If you’ve ever been engulfed up in a lucid dream, you know what an incredible feeling that can be. You can pretty much do anything you want in your lucid dream. You can have everything you want in an instant; you can fly, and you don’t have a care in this lucid-dream-world. There is a sense of almightiness, godliness. If only you could stay dreaming forever, amirite?

Enter technology and virtual reality.

If you haven’t yet put one of these headsets on and flown around, or simulated a boxing match, or swum in the ocean, I highly recommend it.

The experience is so real and vivid that it is a little scary. You can go anywhere and essentially do anything you want, and this VR device will get you as close to a feeling as you actually doing it as possible. At some point, one has to wonder what the difference even is.

But waking up after a lucid dream, or taking the VR headset off, I must say had me feeling a weird sense of depression. I found myself wondering, “Will I ever get to do these things? See these places? Now that I know what these things could feel like, will it be OK⏤will I be OK if I don’t?”

I’m heading down deep into this rabbit hole.

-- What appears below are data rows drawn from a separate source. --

-- ==== Sys2Proof/Machine/CmdLea.lean ====
section
/-!
DEFINITION. The lea: configuration, formation, tokens and their timers: one meaning for each command.
-/
namespace Sys2Proof.Machine

/-- LEA_SIZE (R139): a write to the staged LEA_SIZE, with zero refused as ZERO_INVALID. -/
def execLeaSize (fd : Bool) (v : BitVec 16) (s : State) : Host.Outcome State Fault Refusal :=
  s.on (fun m => m.sdoPut fd 0x4800 2 v)

/-- LEA_COMMIT (R138): COMMIT of the staged lea configuration after its consistency checks. -/
def execLeaCommit (fd : Bool) (v : BitVec 8) (s : State) : Host.Outcome State Fault Refusal :=
  s.on (fun m => m.sdoPut fd 0x4800 7 v)

/-- LEA_START (R158): START written to 0x4801:01 sends the formation REPORT. -/
def execLeaStart (fd : Bool) (input : BarrierIn) (s : State) : Host.Outcome State Fault Refusal :=
  s.on (fun m => m.sdoWhole fd 0x4801 1 [1#8] ⟨[], input⟩)

/-- LEAVE (R159): LEAVE clears the active lea configuration. -/
def execLeave (fd : Bool) (s : State) : Host.Outcome State Fault Refusal :=
  s.on (fun m => m.sdoPut fd 0x4801 1 2#8)

/-- STOP_REQ (R157): requests a stop at the next lea barrier. -/
def execStopReq (fd : Bool) (v : BitVec 8) (s : State) : Host.Outcome State Fault Refusal :=
  s.on (fun m => m.sdoPut fd 0x4801 2 v)

/-- REPORT (R143): a REPORT token arrives from a child and is combined with the node's own values. -/
def execReport (gate : Fin 6) (token : Token) (input : BarrierIn) (s : State) : Host.Outcome State Fault Refusal :=
  s.on (fun m => m.takeToken gate.val { token with type := 1#8 } input)

/-- RELEASE (R143): a RELEASE token arrives; the barrier completes, held completions are delivered and the new pace
applies. -/
def execRelease (gate : Fin 6) (token : Token) (input : BarrierIn) (s : State) : Host.Outcome State Fault Refusal :=
  s.on (fun m => m.takeToken gate.val { token with type := 2#8 } input)

/-- ALIVE (R154): an ALIVE token arrives and is forwarded toward the leader if it carries a flag. -/
def execAlive (gate : Fin 6) (token : Token) (input : BarrierIn) (s : State) : Host.Outcome State Fault Refusal :=
  s.on (fun m => m.takeToken gate.val { token with type := 3#8 } input)

/-- ABORT (R156): an ABORT token arrives, and the member halts at its next lea barrier. -/
def execAbort (gate : Fin 6) (token : Token) (input : BarrierIn) (s : State) : Host.Outcome State Fault Refusal :=
  s.on (fun m => m.takeToken gate.val { token with type := 4#8 } input)

/-- ALIVE_TIMER (R154): every 20 µs a running member sends ALIVE to its tree neighbours. -/
def execAliveTimer (s : State) : Host.Outcome State Fault Refusal :=
  s.on (fun m => m.aliveTimer)

/-- NEIGHBOUR_LOST (R154): no token from a tree neighbour for 100 µs, so the neighbour is declared lost. -/
def execNeighbourLost (gate : Fin 6) (s : State) : Host.Outcome State Fault Refusal :=
  s.on (fun m => m.neighbourLost gate.val)

/-- FORMATION_TIMEOUT (R158): no release 1 s after START, so LEA_FORM_TIMEOUT is set. -/
def execFormationTimeout (s : State) : Host.Outcome State Fault Refusal :=
  s.on (fun m => m.formationTimeout)

/-- BARRIER_OVERDUE (R140): 65,536 program steps pass without a lea barrier; the stream halts in FAULT. -/
def execBarrierOverdue (s : State) : Host.Outcome State Fault Refusal :=
  s.on (fun m => m.barrierOverdue)

/-- TOKEN_RESEND (R348): a REPORT or ABORT is resent every 10 µs while unanswered. -/
def execTokenResend (s : State) : Host.Outcome State Fault Refusal :=
  s.on (fun m => m.resendTokens)

end Sys2Proof.Machine
end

What if you could just dream for your whole life? If our bodies need to dream to “recharge,” why not a constant charge? We are seemingly always craving that feeling of a lucid dream to be brought into our “real lives.” Everybody seems to want more, to be there faster, “If I just get ‘this’ or ‘that’ everything would be okay…,” but then we get “that” and there’s another thing we need to get right after.

Yeah, THAT!! That’ll make life just a little bit better, wouldn’t it? New car, job, new city, bigger house, better this, bigger that.

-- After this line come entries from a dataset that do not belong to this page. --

/-- The Jaeno link: JNL_FLIT, JNL_IDENT, JNL_REPLAY_TIMEOUT, JNL_SIGNAL_DETECTED, JNL_SIGNAL_DONE, JNL_ALIGN_DONE,
JNL_STATE_TIMEOUT, JNL_CODEWORD_UE, JNL_FEC_WINDOW and JNL_RETRAIN_REQ (R341, R342, R344, R350, R368 to R372): DATA flits are
taken in order, their packets take effect, a gap is answered with NAK; training follows the events; an IDENT with an
impossible MAX_READ is a failed attempt, and the third in a row is FAILED; retrains, the degraded report and RETRAIN_REQ
follow the link's state. -/
def Obligations.JaenoLinkTrainsAndCarriesFlits : Prop :=
  ∀ (m : Mod) (f : Bytes) (fec fd : Bool) (comps : List Nat) (v : BitVec 8) (corrected received : Nat),
    m.boot.powered = true →
    let j := m.jnl
    let t := j.train
    let good := fec = false ∧ jnlIntact f = true
    let kind := field (leNat (f.take 1)) 0 4
    let bad : Mod := { m with jnl := { j with crcFail := satAdd j.crcFail 1 } }
    let head := leNat (f.take 4)
    let seen := (m.setJnl { t with ueRun := 0 }).jnlAck (field head 14 10) (bitOf head 24)
    let sl := seen.jnl.lane
    let pl := (f.drop 12).take 240
    let h := linkF pl
    let rd := leNat ((((pl.drop 8).take 16).drop 14).take 2)
    let store (n : Mod) : Mod := { n with jnl := { n.jnl with
      peerPart := ((pl.drop 8).take 16).take 13, peerRev := listGet 0#8 ((pl.drop 8).take 16) 13, maxRead := rd } }
    let ready := m.power.railsOn = true ∧ m.boot.refclk = true ∧ (m.step 2).st ≠ .notDone
    let timed := t.st = .signal ∨ t.st = .align ∨ t.st = .ident ∨ t.st = .retrain
    let attempt := m.jnlAttemptFailed
    (t.st ≠ .up → Safety.Turns m (.jnlFlit f fec comps) m)
    ∧ (t.st = .up → ¬good → Safety.Turns m (.jnlFlit f fec comps) bad)
    ∧ (t.st = .up → good → 2 ≤ field head 0 4 → Safety.Turns m (.jnlFlit f fec comps) m)
    ∧ (t.st = .up → good → field head 0 4 = 0 → Safety.Turns m (.jnlFlit f fec comps) seen)
    ∧ (t.st = .up → good → field head 0 4 = 1 →
        (field head 4 10 = sl.expect → Safety.Turns m (.jnlFlit f fec comps) (({ seen with jnl := { seen.jnl with
          lane := { sl with expect := (sl.expect + 1) % 1024, acked := some sl.expect, nak := false } } } : Mod).jnlPayload
            f comps))
        ∧ (field head 4 10 ≠ sl.expect → Safety.Turns m (.jnlFlit f fec comps) { seen with jnl := { seen.jnl with
            lane := { sl with nak := true }, crcFail := satAdd seen.jnl.crcFail 1 } }))
    ∧ (t.linkOpen = false → Safety.Turns m (.jnlIdent f fec) m)
    ∧ (t.linkOpen = true → (¬good ∨ (kind = 2 ∧ jnlLinkOk pl = false)) → Safety.Turns m (.jnlIdent f fec) bad)
    ∧ (t.linkOpen = true → good → kind ≠ 2 → Safety.Turns m (.jnlIdent f fec) m)
    ∧ (t.linkOpen = true → good → kind = 2 → jnlLinkOk pl = true →
        let fits := rd % 64 = 0 ∧ 64 ≤ rd ∧ rd ≤ 4096
        (¬fits → timed → Safety.Turns m (.jnlIdent f fec) attempt)
        ∧ (¬fits → ¬timed → Safety.Turns m (.jnlIdent f fec) m)
        ∧ (fits → h.echo = true → t.waitsFor 1 h.serial = false → Safety.Turns m (.jnlIdent f fec) m)
        ∧ (fits → h.echo = true → t.waitsFor 1 h.serial = true → Safety.Turns m (.jnlIdent f fec)
            ((store (m.setJnl { t.echoed 1 h.serial with identEchoed := true })).jnlIdentDone))
        ∧ (fits → h.echo = false → t.acted.contains (1, h.serial) = true →
            Safety.Turns m (.jnlIdent f fec) (m.jnlSendLink true h.serial))
        ∧ (fits → h.echo = false → t.acted.contains (1, h.serial) = false → Safety.Turns m (.jnlIdent f fec)
            (((store (m.setJnl { t.act 1 h.serial with identIn := true })).jnlSendLink true h.serial).jnlIdentDone)))
    ∧ (let n : Mod := { m with jnl := { j with
         lane := { j.lane with timeouts := j.lane.timeouts + 1 }, replays := satAdd j.replays 1 } }
       let again := j.lane.replay.foldl (fun (n : Mod) e => n.jnlEmit true e.1 e.2) n
       (t.st ≠ .up ∨ j.lane.replay = [] → Safety.Turns m .jnlReplayTimeout m)
       ∧ (t.st = .up → j.lane.replay ≠ [] → j.lane.timeouts < 2 → Safety.Turns m .jnlReplayTimeout again)
       ∧ (t.st = .up → j.lane.replay ≠ [] → 2 ≤ j.lane.timeouts → Safety.Turns m .jnlReplayTimeout (again.jnlRetrain true)))
    ∧ (ready → t.st = .down → Safety.Turns m .jnlSignalDetected (m.setJnl { t with st := .signal }))
    ∧ (¬ready ∨ t.st ≠ .down → Safety.Turns m .jnlSignalDetected m)
    ∧ (t.st = .signal → Safety.Turns m .jnlSignalDone (m.setJnl { t with st := .align }))
    ∧ (t.st = .retrain → t.sub = 0 → Safety.Turns m .jnlSignalDone (m.setJnl { t with sub := 1 }))
    ∧ (t.st ≠ .signal → ¬(t.st = .retrain ∧ t.sub = 0) → Safety.Turns m .jnlSignalDone m)
    ∧ (t.st = .align → Safety.Turns m .jnlAlignDone (m.setJnl { t with st := .ident }).jnlSendIdent)
    ∧ (t.st = .retrain → t.sub = 1 → Safety.Turns m .jnlAlignDone (m.setJnl { t with sub := 2 }).jnlSendIdent)
    ∧ (t.st ≠ .align → ¬(t.st = .retrain ∧ t.sub = 1) → Safety.Turns m .jnlAlignDone m)
    ∧ (¬timed → Safety.Turns m .jnlStateTimeout m)
    ∧ (timed → Safety.Turns m .jnlStateTimeout attempt)
    ∧ (let n := m.setJnl { t with attempts := t.attempts + 1 }
       (t.attempts < 2 → attempt = n.jnlLost 6 .down)
       ∧ (2 ≤ t.attempts → attempt = (n.jnlLost 7 .failed).raise .jnlLinkFailed (unitId 8 0) []))
    ∧ (∀ (n : Mod) (counted : Bool),
        let u := n.jnl.train
        let rs := u.recent n.clock.timeUs
        (u.st ≠ .up → n.jnlRetrain counted = n)
        ∧ (u.st = .up → counted = true → 15 ≤ rs.length →
            n.jnlRetrain counted = (n.jnlLost 7 .failed).raise .jnlLinkFailed (unitId 8 0) [])
        ∧ (u.st = .up → counted = false ∨ rs.length < 15 →
            let k := n.setJnl { u with
              st := .retrain, sub := 0, ueRun := 0, ueTimes := [], identIn := false, identEchoed := false, waits := []
              retrains := if counted then rs ++ [n.clock.timeUs] else rs }
            n.jnlRetrain counted = { k with jnl := { k.jnl with
              retrains := satAdd k.jnl.retrains 1, lane := { k.jnl.lane with timeouts := 0 } } }))
    ∧ (let u := t.oneUe m.clock.timeUs
       let n : Mod := { m with jnl := { j with train := u, fecUncorr := satAdd j.fecUncorr 1 } }
       (t.st ≠ .up → Safety.Turns m .jnlCodewordUe m)
       ∧ (t.st = .up → u.ueRun < 4 → u.ueTimes.length < 8 → Safety.Turns m .jnlCodewordUe n)
       ∧ (t.st = .up → 4 ≤ u.ueRun ∨ 8 ≤ u.ueTimes.length → Safety.Turns m .jnlCodewordUe (n.jnlRetrain true)))
    ∧ (let d := if t.degraded then decide (received ≤ 200000 * corrected) else decide (received < 100000 * corrected)
       let n : Mod := { m with jnl := { j with
         train := { t with degraded := d }, fecCorrected := satAdd j.fecCorrected corrected } }
       (d = true → t.degraded = false →
          Safety.Turns m (.jnlFecWindow corrected received) (n.raise .jnlFecDegraded (unitId 8 0) []))
       ∧ (d = false ∨ t.degraded = true → Safety.Turns m (.jnlFecWindow corrected received) n))
    ∧ (Safety.Serves m →
        let told (n : Mod) : Mod := n.answer fd 0x3841 0 .done
        (v ≠ 1#8 → Safety.Turns m (.jnlRetrainReq fd v) (Safety.refused m fd 0x3841 0 0x06090030))
        ∧ (t.st = .up → Safety.Turns m (.jnlRetrainReq fd 1#8) (told (m.jnlRetrain false)))
        ∧ (t.st = .signal ∨ t.st = .align ∨ t.st = .ident → Safety.Turns m (.jnlRetrainReq fd 1#8) (told (m.setJnl t.down)))
        ∧ (t.st = .down ∨ t.st = .retrain → Safety.Turns m (.jnlRetrainReq fd 1#8) (told m))
        ∧ (t.st = .failed → Safety.Turns m (.jnlRetrainReq fd 1#8)
            (told ((m.setJnl { t.down with attempts := 0, retrains := [] }).clearFault 8 0))))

We always want a little more. One of my favorite studies on reported “happiness” states that even when people make a butt-load of money, reported happiness tapers and plateaus above about $75,000 yearly salary. But we still want more.

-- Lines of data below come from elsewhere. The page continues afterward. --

-- ==== Sys2Proof/Laws/KeptOps.lean ====
section
/-!
SUPPORT. What the functions of Machine/Ops.lean keep (see Laws/Kept.lean).
-/
set_option linter.unusedSimpArgs false
set_option linter.unusedVariables false
namespace Sys2Proof.Machine

theorem Mod.setCell_kept : ∀ x0 x1 x2, (Mod.setCell x0 x1 x2).kept = x0.kept := by
  intro x0 x1 x2
  simp only [Mod.setCell, ↓kept_mk, kept_eta, ↓apply_ite Mod.kept, ite_self, implies_true]

theorem Mod.mapCells_kept : ∀ x0 x1 x2, (Mod.mapCells x0 x1 x2).kept = x0.kept := by
  intro x0 x1 x2
  simp only [Mod.mapCells, ↓kept_mk, kept_eta, ↓apply_ite Mod.kept, ite_self, implies_true]

theorem Mod.setUnit_kept : ∀ x0 x1 x2, (Mod.setUnit x0 x1 x2).kept = x0.kept := by
  intro x0 x1 x2
  simp only [Mod.setUnit, ↓kept_mk, kept_eta, ↓apply_ite Mod.kept, ite_self, implies_true]

theorem Mod.setBand_kept : ∀ x0 x1 x2, (Mod.setBand x0 x1 x2).kept = x0.kept := by
  intro x0 x1 x2
  simp only [Mod.setBand, ↓kept_mk, kept_eta, ↓apply_ite Mod.kept, ite_self, implies_true]

theorem Mod.setPort_kept : ∀ x0 x1 x2, (Mod.setPort x0 x1 x2).kept = x0.kept := by
  intro x0 x1 x2
  simp only [Mod.setPort, ↓kept_mk, kept_eta, ↓apply_ite Mod.kept, ite_self, implies_true]

theorem Mod.dataFault_kept : ∀ x0 x1 x2, (Mod.dataFault x0 x1 x2).kept = x0.kept := by
  intro x0 x1 x2
  simp only [Mod.dataFault, ↓kept_mk, kept_eta, ↓apply_ite Mod.kept, ite_self, Mod.setUnit_kept, implies_true]

theorem Mod.mgmtFault_kept : ∀ x0 x1 x2, (Mod.mgmtFault x0 x1 x2).kept = x0.kept := by
  intro x0 x1 x2
  simp only [Mod.mgmtFault, ↓kept_mk, kept_eta, ↓apply_ite Mod.kept, ite_self, Mod.setUnit_kept, implies_true]

theorem Mod.clearFault_kept : ∀ x0 x1 x2, (Mod.clearFault x0 x1 x2).kept = x0.kept := by
  intro x0 x1 x2
  simp only [Mod.clearFault, ↓kept_mk, kept_eta, ↓apply_ite Mod.kept, ite_self, Mod.setUnit_kept, implies_true]

theorem Mod.sendFrame_kept : ∀ x0 x1 x2, (Mod.sendFrame x0 x1 x2).kept = x0.kept := by
  intro x0 x1 x2
  simp only [Mod.sendFrame, ↓kept_mk, kept_eta, ↓apply_ite Mod.kept, ite_self, Mod.injected_kept, implies_true]

theorem Mod.emcy_kept : ∀ x0 x1, (Mod.emcy x0 x1).kept = x0.kept := by
  intro x0 x1
  simp only [Mod.emcy, ↓kept_mk, kept_eta, ↓apply_ite Mod.kept, ite_self, Mod.sendFrame_kept, implies_true]

theorem Mod.logOne_kept : ∀ x0 x1 x2 x3, (Mod.logOne x0 x1 x2 x3).kept = x0.kept := by
  intro x0 x1 x2 x3
  simp only [Mod.logOne, ↓kept_mk, kept_eta, ↓apply_ite Mod.kept, ite_self, Mod.emcy_kept, Mod.interrupt_kept, implies_true]

theorem Mod.logEvent_kept : ∀ x0 x1 x2 x3, (Mod.logEvent x0 x1 x2 x3).kept = x0.kept := by
  intro x0 x1 x2 x3
  simp only [Mod.logEvent, ↓kept_mk, kept_eta, ↓apply_ite Mod.kept, ite_self, Mod.logOne_kept, implies_true]

theorem Mod.cairnPut_kept : ∀ x0 x1, (Mod.cairnPut x0 x1).kept = x0.kept := by
  intro x0 x1
  simp only [Mod.cairnPut, ↓kept_mk, kept_eta, ↓apply_ite Mod.kept, ite_self, Mod.logEvent_kept, implies_true]

theorem Mod.raise_kept : ∀ x0 x1 x2 x3, (Mod.raise x0 x1 x2 x3).kept = x0.kept := by
  intro x0 x1 x2 x3
  simp only [Mod.raise, ↓kept_mk, kept_eta, ↓apply_ite Mod.kept, ite_self, Mod.logEvent_kept, Mod.cairnPut_kept, implies_true]

end Sys2Proof.Machine
end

All this considered, imagine for a second, you have everything.

You have a perfect body (in your own eyes), you have limitless resources, and you have developed a way to live for 100 years (but you have somehow maintained a sense of humility and haven’t told anyone about this. Hey, good on you!). You have also developed a machine that allows you dream all the time: your own VR headset-tank-gizmo-whatever…

Whatever you want to dream. It’s yours.

You get in the machine and take it for a spin. You dream wild, vivid, insane dreams—24/7/365 dreams, dreams, dreams. When fantasies about being famous, and powerful, and sexy, and athletic get boring, you decide to start embodying animals and climbing and swimming and hunting. You exhaust every single “Would you rather…” situation imaginable and you play years of “Marry, Fuck, Kill”—but for real.

When that gets dull, you decide that you are going to see every crevice on the whole planet, so you travel everywhere (flying of course), when you run out of places to go on Earth you explore the galaxy and the universe (because, fuck it, it’s your dream). You meet aliens and you befriend them. They love you too, because it’s your dream and everyone loves you. What’s alien sex like? You definitely find out.

Literally, anything you want, is yours instantly.

From skills, power, fame, experiences. You’ve done it. Let’s say you dream these dreams for 50 years; you haven’t come out of this dream machine once. Fifty years of perpetual dreams and endless energy—you’ve done it all.

At what point do you get tired of that experience of having everything you ever wanted the same way you get tired in the real world on a daily basis? When do you start craving a little uncertainty and surprise in your life? At what point do you realize the journey of working for things and earning things is actually what we crave as humans. Even though dreams can fuel this gap of uncertainty, at what point to do you realize what you want isn’t really to be “over there” or to have “a little bit more,” but rather to feel a sense of desire for something new, better, or more?

How much time in the forever-perfect-dream-machine would you spend before you realize that the things you want are these things you have, and the place you want to be is here, and the only time to enjoy them both is right now?

Billy Hafferty

Billy Hafferty is probably still hanging out of the passenger side of his best friend's ride trying to holler at you.